In recent years, house building has slowed to the lowest levels seen in peace time since the 1920s, The number of new homes built in England increased by 7 per cent from 106,720 in 2010 to 114,160 in 2011, according to figures from the Department for Communities and Local Government.

There are currently around 110,000 homes being built per year at a time when the Government estimates 230,000 are needed.s

Legal and General Mortgage Club managing director Ben Thompson says: “If we carry on as we are with no change, it will feel okay for a while, but years down the line the fallout from inaction will become clear, in the form of social and financial problems. Change is needed, boldness is paramount, we need this, and need it now.”

Industry experts may agree that change is required but few seem to think the solution could be as straightforward as increasing the amount of land available for development.

Design Council Commission for Architecture and the Built Environment director Wayne Hemingway says the UK suffers from a lack of institutional investment in terms of housing.

He says: “In Holland, 15 per cent of institutional investment goes into housing. It is just 1 per cent in this country.”

The Department for Communities and Local Government commissioned a report, entitled ‘Review of the barriers to institutional investment in private rented homes’ in August, hoping to encourage institutional investors to take a greater interest in the housing construction sector.”

While the Government has taken these initial steps towards addressing a lack of investment, it is still too early to say whether there has been any improvement on this front.

The Home Builders Federation highlights additional factors which are hindering the progress of house building in the UK.

HBF head of communications Steve Turner says: “The minister’s figures look accurate but there is no simple solution to house building. Mortgage availability is a factor but land is definitely another and we have been not been delivering on land through the planning system for a number of decades.

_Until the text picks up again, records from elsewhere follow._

-- ==== Sys2Proof/Syntax.lean ====
section
/-!
DEFINITION. The commands of the part: one constructor of `Instr` for each row of spec/opcode_table.json, with the
operands the outside world supplies (a transaction, a reply frame, the data a port delivers, a command's parameters).
Parameters of ring commands are carried as the raw numbers that software wrote; the owner's checks judge them.
-/

namespace Sys2Proof

/-- The direction of a transaction, and so the request channel of UP it is presented on (R3). -/
inductive Dir where
  | read
  | write
  deriving DecidableEq, Repr, Inhabited

/-- One written line with its byte mask. -/
structure WriteLine where
  data : Line
  mask : ByteMask
  deriving DecidableEq, Repr, Inhabited

/-- What a transaction asks: a read of so many lines, or a write of these lines. -/
inductive TxnOp where
  | read (lines : Nat)
  | write (lines : List WriteLine)
  deriving DecidableEq, Repr, Inhabited

/-- An upstream transaction (section 1.1). `id` is the identity that its response carries (R2). -/
structure Txn where
  id : Nat
  source : Fin 16
  addr : Addr
  op : TxnOp
  deriving DecidableEq, Repr, Inhabited

/-- The direction of a transaction. -/
def Txn.dir (t : Txn) : Dir :=
  match t.op with
  | .read _ => .read
  | .write _ => .write

/-- The length of a transaction in lines. -/
def Txn.len (t : Txn) : Nat :=
  match t.op with
  | .read n => n
  | .write ls => ls.length

/-- The lines a write carries; none for a read. -/
def Txn.writeLines (t : Txn) : List WriteLine :=
  match t.op with
  | .read _ => []
  | .write ls => ls

/-- Which outstanding forwarded transaction DN completes: one that still holds its tracker slot, or the one at this
position among those that LRST left issued on DN without a slot (R28). -/
inductive DnRef where
  | slot (i : Fin 32)
  | orphan (k : Nat)
  deriving DecidableEq, Repr, Inhabited

/-- The fields of REGION_SET (section 11.3). List values are positions in their lists. -/
structure RegionSetParams where
  index : Nat
  cls : Nat
  priv : Nat
  job : Option Nat
  base : Nat
  count : Nat
  readMask : BitVec 16
  writeMask : BitVec 16
  rawMask : BitVec 16
  behaviour : Nat
  plane : Option Nat
  depth : Option Nat
  stride : Option Nat
  frameLines : Option Nat
  deriving DecidableEq, Repr, Inhabited

/-- The parameters of JOB_OPEN (R45). -/
structure JobOpenParams where
  user : Nat
  pin : Word8
  kind : Nat
  hold : Nat
  declared : Option Nat
  passes : Nat
  verify : Nat
  deriving DecidableEq, Repr, Inhabited

/-- The parameters of CLASS_SET (R92): the service PIN, a class index and the five fields of one entry. -/
structure ClassSetParams where
  pin : Word8
  index : Nat
  valid : Nat
  maxLines : Nat
  maxDots : Nat
  basePrice : Nat
  colourPrice : Nat
  deriving DecidableEq, Repr, Inhabited

/-- The parameters of TARIFF_SET (R93). -/
structure TariffSetParams where
  pin : Word8
  free : Nat
  surcharge : Nat
  cap : Nat
  threshold : Nat
  deriving DecidableEq, Repr, Inhabited

/-- The parameters of USER_SET (R117). -/
structure UserSetParams where
  servicePin : Word8
  user : Nat
  state : Nat
  department : Option Nat
  maxJobs : Nat
  pin : Word8
  balance : Int
  overdraft : Nat
  lifeMono : Nat
  lifeColour : Nat
  lifeCharge : Nat
  deriving DecidableEq, Repr, Inhabited

/-- The parameters of BAY_CONFIG (R151): the service PIN, a bay and the seven fields of R150. -/
structure BayConfigParams where
  pin : Word8
  bay : Nat
  policy : Nat
  attach : Nat
  detach : Nat
  dotMass : Nat
  quantum : Nat
  lowMark : Nat
  grace : Nat
  deriving DecidableEq, Repr, Inhabited

/-- The parameters of WIPE_RANGE (R174). -/
structure WipeRangeParams where
  base : Nat
  count : Nat
  passes : Nat
  verify : Nat
  deriving DecidableEq, Repr, Inhabited

/-- The department operand of PERIOD_RESET (R121). -/
inductive DeptChoice where
  | one (index : Nat)
  | all
  deriving DecidableEq, Repr, Inhabited

/-- The commands of the block: the rows of spec/opcode_table.json, in the table's order.
`tag` is the 16-bit tag of a ring command (section 10.4). -/
inductive Instr where
  | por (straps : BitVec 2)
  | lrst (straps : BitVec 2)
  | wake (asserted : Bool)
  | loadingEnd
  | takeTransaction (channel : Dir) (presented : Option Txn)
  | releasedTaken
  | downstreamGrant
  | readReturn (ref : DnRef) (okay : Bool) (lines : List Line)
  | writeAnswer (ref : DnRef) (okay : Bool)
  | commitCompletion
  | recordSettle
  | jobLeavesClosing (job : Fin 16)
  | wipeStart
  | wipeWriteIssue
  | wipeWriteAnswer (slot : Fin 8) (okay : Bool)
  | verifyReadIssue
  | verifyReadReturn (slot : Fin 8) (okay : Bool) (lines : List Line)
  | wipeDone
  | fetchStart
  | fetchReadReturn (slot : Fin 8) (okay : Bool) (line : Line)
  | reportWriteIssue
  | reportWriteAnswer (slot : Fin 8) (okay : Bool)
  | indexWriteIssue
  | indexWriteAnswer (slot : Fin 8) (okay : Bool)
  | accountFault
  | amemWriteStart
  | amemWriteComplete
  | lockoutExpiry
  | statusReq (bay : Fin 4)
  | identReq (bay : Fin 4)
  | proveReq (bay : Fin 4)
  | debitReq (bay : Fin 4)
  | statusRep (bay : Fin 4) (frame : List Byte)
  | identRep (bay : Fin 4) (frame : List Byte)
  | proveRep (bay : Fin 4) (frame : List Byte)
  | debitRep (bay : Fin 4) (frame : List Byte)
  | exchangeTimeout (bay : Fin 4)
  | standbyDrainEnd
  | flushComplete
  | standbyPostEnd
  | regionSet (tag : BitVec 16) (p : RegionSetParams)
  | regionClear (tag : BitVec 16) (index : Nat)
  | regionsCommit (tag : BitVec 16)
  | captureClear (tag : BitVec 16)
  | jobOpen (tag : BitVec 16) (p : JobOpenParams)
  | jobRelease (tag : BitVec 16) (job : Nat) (pin : Word8)
  | jobClose (tag : BitVec 16) (job : Nat)
  | jobQuery (tag : BitVec 16) (job : Nat)
  | markSelect (tag : BitVec 16) (job : Nat)
  | markInterrupt (tag : BitVec 16) (job : Nat)
  | markResume (tag : BitVec 16)
  | classSet (tag : BitVec 16) (p : ClassSetParams)
  | tariffSet (tag : BitVec 16) (p : TariffSetParams)
  | userSet (tag : BitVec 16) (p : UserSetParams)
  | userAdjust (tag : BitVec 16) (pin : Word8) (user : Nat) (amount : Int)
  | userQuery (tag : BitVec 16) (pin : Word8) (user : Nat)
  | deptSet (tag : BitVec 16) (pin : Word8) (dept : Nat) (allowance : Option Nat)
  | periodReset (tag : BitVec 16) (pin : Word8) (which : DeptChoice)
  | meterQuery (tag : BitVec 16) (pin : Word8)
  | servicePinSet (tag : BitVec 16) (pin : Word8) (newPin : Word8)
  | bayQuery (tag : BitVec 16) (bay : Nat)
  | bayConfig (tag : BitVec 16) (p : BayConfigParams)
  | wipeRange (tag : BitVec 16) (p : WipeRangeParams)
  | standbyEnter (tag : BitVec 16) (mode : Nat)
  | unknownKind (tag : BitVec 16) (kind : BitVec 16)
  | replyFrameBegins (bay : Fin 4)
  | supplyLoss
  deriving DecidableEq, Repr

end Sys2Proof
end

“The minister is right that we need to increase the amount of land available for development. There is a perception that more of the country is currently developed than actually is, meaning that it is only small additional percentages which are required going forwards.”

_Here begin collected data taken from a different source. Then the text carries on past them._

/-! ## Verdicts -/

/-- A denial: reason, behaviour, and the entry or pseudo-index of the capture (section 1.7). -/
structure Denial where
  reason : Reason
  behaviour : Behaviour
  entry : CapEntry
  deriving DecidableEq, Repr

/-- What an accepted transaction's tracker slot takes from the examination; `trial` is that of a metered read, with its
plane, dot depth and the reserve of each record it opened. -/
structure Accept where
  entry : Option (Fin 32)
  job : Option (Fin 16)
  view : View
  indexLine : Bool
  trial : Option (Trial × Fin 4 × Nat × Nat)
  deriving DecidableEq, Repr

/-- The outcome of an examination. -/
inductive Verdict where
  | accept (a : Accept)
  | deny (d : Denial)
  | holdCommit
  | holdAssembly (job : Fin 16)
  | quota (entry : Fin 32) (job : Fin 16)
  deriving DecidableEq, Repr

/-- Acceptance as PLAIN, with no entry and no job. -/
def Accept.plain : Accept := ⟨none, none, .none, false, none⟩

/-- A denial with behaviour ERROR. -/
def denyError (r : Reason) (e : CapEntry) : Verdict := .deny ⟨r, .error, e⟩

/-- A denial with the behaviour of the matched entry. -/
def denyAs (r : Reason) (e : RegionEntry) (i : Fin 32) : Verdict := .deny ⟨r, e.behaviour, .entry i⟩

/-! ## The marking gate (section 4.3) -/

/-- What a trial of a read of raster `r` of entry `e`, job `j`, is run against. -/
def State.trialEnv (s : State) (e : RegionEntry) (r : Raster) (j : Fin 16) : TrialEnv :=
  { base := e.base, raster := r, job := j, nonce := (s.job j).nonce, user := (s.job j).user
    planes := Vector.ofFn fun p => ((s.rgt.rastersOf j).find? fun q => q.plane == p).map Raster.geom
    genuine := (s.bay r.plane).state == .genuine
    reserve := s.reserveOf j }

/-- The distinct numbers of a list. -/
def distinctNats (ns : List Nat) : List Nat := ns.foldl (fun acc n => if acc.contains n then acc else acc ++ [n]) []

/-- Gate step 2 (R69): every line lies in a whole frame, and the lines span at most two frames. -/
def geometryOk (env : TrialEnv) (count : Nat) (addrs : List Addr) : Bool :=
  (addrs.all fun a => (env.place a).1 < env.raster.geom.frames count)
    && (distinctNats (addrs.map fun a => (env.place a).1)).length ≤ 2

/-- Gate step 3 (R144): bay `p` may mark under its policy. -/
def State.mayMark (s : State) (p : Fin 4) : Bool :=
  (s.bay p).state == .genuine || ((s.bay p).state == .unproven && (s.conf p).policy == .allowUnproven)

/-- A trial that has seen no line. -/
def Trial.start (c : Context) (m : Rmu) : Trial := ⟨c, m, 0, [], []⟩

/-- Gate step 5 (R71): the trial of the read's lines on a copy of the current context. -/
def State.runTrial (s : State) (env : TrialEnv) (c : Context) (addrs : List Addr) : Except TrialStop Trial :=
  Trial.run env (fun more => s.ace.reservePasses env.user more env.reserve) addrs (.start c s.rmu)

/-- The marking gate (R69 to R71) for a read of raster `r` of entry `i`, whose job is `j`. -/
def State.gate (s : State) (t : Txn) (i : Fin 32) (e : RegionEntry) (r : Raster) (j : Fin 16) (v : View) : Verdict :=
  match s.jct.marking with
  | none => denyError .notMarking (.entry i)
  | some m =>
    let env := s.trialEnv e r j
    if m.job ≠ j then denyError .notMarking (.entry i)
    else if !geometryOk env e.count t.lineAddrs then denyError .geometry (.entry i)
    else if !s.mayMark r.plane then denyError .cartridge (.entry i)
    else if s.graceExhausted r.plane then denyError .tonerOut (.entry i)
    else
      match s.runTrial env m.ctx t.lineAddrs with
      | .ok tr => .accept ⟨some i, some j, v, false, some (tr, r.plane, r.geom.depth, env.reserve)⟩
      | .error .held => .holdAssembly j
      | .error .quota => .quota i j

/-! ## The order of checks (R5) -/

/-- The view of a transaction of source `src` on entry `e` (R33). -/
def RegionEntry.view (e : RegionEntry) (src : Fin 16) : View :=
  if !e.priv then .none else if sourceBit e.rawMask src then .raw else .plain

/-- Step 7 (R11). -/
def RegionEntry.permits (e : RegionEntry) (d : Dir) (src : Fin 16) : Bool :=
  match d with
  | .read => sourceBit e.readMask src
  | .write => sourceBit e.writeMask src

/-- Step 8 (R48): the job's state lets the transaction pass; `marks` says that it is a MARK read of a RASTER entry. A FREE
or WIPING job, which no valid entry names (section 3.1), lets nothing pass. -/
def JobState.letsPass (st : JobState) (marks : Bool) : Bool :=
  match st with
  | .opened => true
  | .held _ => !marks
  | .closing => false
  | .wiping => false
  | .free => false

/-- Steps 8 and 9 for a permitted transaction on a job-bound entry. -/
def State.examineJob (s : State) (t : Txn) (i : Fin 32) (e : RegionEntry) (j : Fin 16) : Verdict :=
  let marks := t.dir == .read && e.raster.isSome && s.path.role? t.source == some .mark
  if !(s.job j).state.letsPass marks then denyAs .jobState e i
  else if t.dir == .write && e.priv && !t.wholeLines then denyAs .partialPrivate e i
  else
    match e.raster with
    | some r =>
      if marks then s.gate t i e r j (e.view t.source) else .accept ⟨some i, some j, e.view t.source, false, none⟩
    | none => .accept ⟨some i, some j, e.view t.source, false, none⟩

/-- Steps 7 to 9 for a transaction matched to entry `i`. -/
def State.examineEntry (s : State) (t : Txn) (i : Fin 32) (e : RegionEntry) : Verdict :=
  if !e.permits t.dir t.source then denyAs .notPermitted e i
  else
    match e.job with
    | none => .accept ⟨some i, none, .none, false, none⟩
    | some j => s.examineJob t i e j

/-- Step 6 (R10). -/
def State.examineMiss (s : State) : Verdict :=
  if s.path.missPolicy = some .strict then denyError .noRegion .miss else .accept .plain

/-- Steps 5 to 9. -/
def State.examineMatch (s : State) (t : Txn) : Verdict :=
  if s.rgt.commitHolds t.page then .holdCommit
  else
    match s.rgt.matched? t.page with
    | none => s.examineMiss
    | some i =>
      match s.rgt.live[i] with
      | some e => s.examineEntry t i e
      | none => s.examineMiss

/-- Steps 2 to 9 while ANCHORED; steps 3 alone otherwise (R5). -/
def State.examineFrom2 (s : State) (t : Txn) : Verdict :=
  if s.rci.startup = .anchored ∧ s.path.closed then denyError .closed .miss
  else if s.wpe.shadows t.page then denyError .wiping .wipe
  else if s.rci.startup ≠ .anchored then .accept .plain
  else if s.path.isRingAccess t then
    if s.path.ringPermitted t then .accept { Accept.plain with indexLine := t.dir == .write && s.path.hasIndexLine t }
    else denyError .ring .ring
  else s.examineMatch t

/-- The order of checks for a transaction taken from the port (R5). -/
def State.examine (s : State) (t : Txn) : Verdict :=
  if !t.wellFormed then denyError .malformed .malformed else s.examineFrom2 t

/-! ## Denial (R19, R20) -/

/-- A denial is admitted to the capture (R20). -/
def Path.admits (p : Path) (d : Denial) (dir : Dir) : Bool :=
  d.reason != .closed && (p.captureMode == .any || dir == .write)

/-- The capture record of a denial. -/
def Denial.record (d : Denial) (t : Txn) : CaptureRec := ⟨t.source, t.dir, t.addr, d.entry, d.reason⟩

/-- The response to a denied transaction (R19). -/
def Denial.answer (d : Denial) (t : Txn) : Output :=
  .response t.id t.dir (d.behaviour != .error)
    (match t.dir with
      | .read => List.replicate t.len onesLine
      | .write => [])

/-- The Violation Capture after an admitted denial (R20 steps 1 and 2). -/
def Path.capture1 (p : Path) (r : CaptureRec) : Path :=
  { p with capture := some (p.capture.getD r), captureCount := min 65535 (p.captureCount + 1) }

/-- PFE denies a transaction (R19, R20). -/
def State.deny (s : State) (t : Txn) (d : Denial) : State :=
  let s := s.give (d.answer t)
  if s.path.admits d t.dir then
    let u : State := { s with path := s.path.capture1 (d.record t) }
    if s.path.capture.isNone then u.hand (.violation true (d.record t))
    else if d.behaviour = .trap then u.hand (.violation false (d.record t))
    else u
  else if d.behaviour = .trap then s.hand (.violation false (d.record t))
  else s

/-! ## Acceptance (R9, R22, R24, R35) -/

/-- The in-flight count of an entry rises (R9). -/
def Regions.raise (g : Regions) (i : Option (Fin 32)) : Regions :=
  match i with
  | none => g
  | some i => { g with inFlight := upd g.inFlight i (· + 1) }

/-- The in-flight count of an entry falls (R9). -/
def Regions.lower (g : Regions) (i : Option (Fin 32)) : Regions :=
  match i with
  | none => g
  | some i => { g with inFlight := upd g.inFlight i (· - 1) }

/-- The reference count of a job rises (R25). -/
def State.addRef (s : State) (j : Option (Fin 16)) : State :=
  match j with
  | none => s
  | some j => s.modJob j fun q => { q with refs := q.refs + 1 }

/-- The reference count of a job falls (R25). -/
def State.dropRef (s : State) (j : Option (Fin 16)) : State :=
  match j with
  | none => s
  | some j => s.modJob j fun q => { q with refs := q.refs - 1 }

/-- The key that a view uses: that of the slot's job. -/
def State.keyOf (s : State) (j : Option (Fin 16)) : Option Key := j.bind fun j => s.keys[j]

/-- The line enciphered at its address (R32); without a key, which R30 rules out, the line as it is. -/
def encipher (k : Option Key) (a : Addr) (x : Line) : Line :=
  match k with
  | some k => Config.lineCipher k a x
  | none => x

/-- The line deciphered at its address (R32). -/
def decipher (k : Option Key) (a : Addr) (y : Line) : Line :=
  match k with
  | some k => (Config.lineCipher k a).symm y
  | none => y

/-- The data forwarded on DN for a write (R35). -/
def forwardedLines (v : View) (k : Option Key) (a : Addr) (ls : List WriteLine) : List WriteLine :=
  match v with
  | .none => ls
  | .raw => ls.map fun l => ⟨l.data, fullMask⟩
  | .plain => ls.mapIdx fun n l => ⟨encipher k (lineAddr a n) l.data, fullMask⟩

/-- The trial becomes the current context, its reserves are taken (R71, R98), and the records it settled are handed on
(R84). -/
def State.takeTrial (s : State) (j : Fin 16) (tr : Trial) (reserve : Nat) : State :=
  let t : State := { s with
    jct := { s.jct with marking := s.jct.marking.map fun m => { m with ctx := tr.ctx } }
    rmu := tr.rmu
    ace := s.ace.modReserved (s.job j).user (· + tr.openedNow * reserve) }
  if tr.settled.isEmpty then t
  else (sortRecords tr.settled).foldl (State.settle true) (t.releaseAssembly [j])

/-- The effects of an acceptance beside its tracker slot. -/
def State.acceptEffects (s : State) (a : Accept) : State :=
  let t := ({ s with rgt := s.rgt.raise a.entry } : State).addRef a.job
  match a.trial, a.job with
  | some (tr, _, _, reserve), some j => t.takeTrial j tr reserve
  | _, _ => t

/-- The Read Tracker slot of an accepted read (R22, R67). -/
def Accept.readSlot (a : Accept) (t : Txn) : ReadSlot :=
  { id := t.id, source := t.source, addr := t.addr, len := t.len, entry := a.entry, job := a.job, view := a.view
    marks := match a.trial with
      | some (tr, _) => tr.marks
      | none => List.replicate t.len .none
    meter := a.trial.map fun x => (x.2.1, x.2.2.1) }

/-- The Write Tracker slot of an accepted write (R24), with the forwarded form of its data. -/
def Accept.writeSlot (a : Accept) (t : Txn) (k : Option Key) : WriteSlot :=
  { id := t.id, source := t.source, addr := t.addr, lines := forwardedLines a.view k t.addr t.writeLines
    entry := a.entry, job := a.job, view := a.view, indexLine := a.indexLine }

Figures from MoneySupermarket show the availability of mortgage products has started to improve since the Government’s Funding for Lending scheme was introduced in August.

The total number of mortgages available in May was 2,365. The figure had risen to 2,373 by the time the FLS was introduced. There are currently 2,781 mortgages now available, representing a 17 per cent increase since August.

But the HBF continues to campaign for relaxed planning application criteria, citing this as a significant barrier to increasing the number of homes being built in the UK.

The HBF recently made a submission to the Chancellor’s Autumn Statement in which it calls for a review of the planning application process in full.

“There is widespread industry concern about the number of planning conditions, and in particular the unrealistic and often unnecessary number of ‘pre commencement’ conditions which hold up site starts,” according to the submission.

Building Societies Association head of mortgage policy Paul Broadhead agrees that the UK has comparatively tough planning restrictions but questions whether developers are fully utilising their own existing land banks.

He says: “The house building authorities say they need looser planning restrictions but if I was the Government, I would ask home builders to develop their land banks first.”

The planning minister also warns a public desire to build “beautiful” homes is holding back contruction. He says: “In a nutshell, because we don’t build beautifully, people don’t let us build much. And because we don’t build much, we can’t afford to build beautifully.”

A policy which turns over open land to development is unlikely to be a popular one especially amoung local residents and regardless of the aesthetic outcome. What is clear is there are a number of underlying issues which require careful attention and will not be solved by one sweeping Government policy.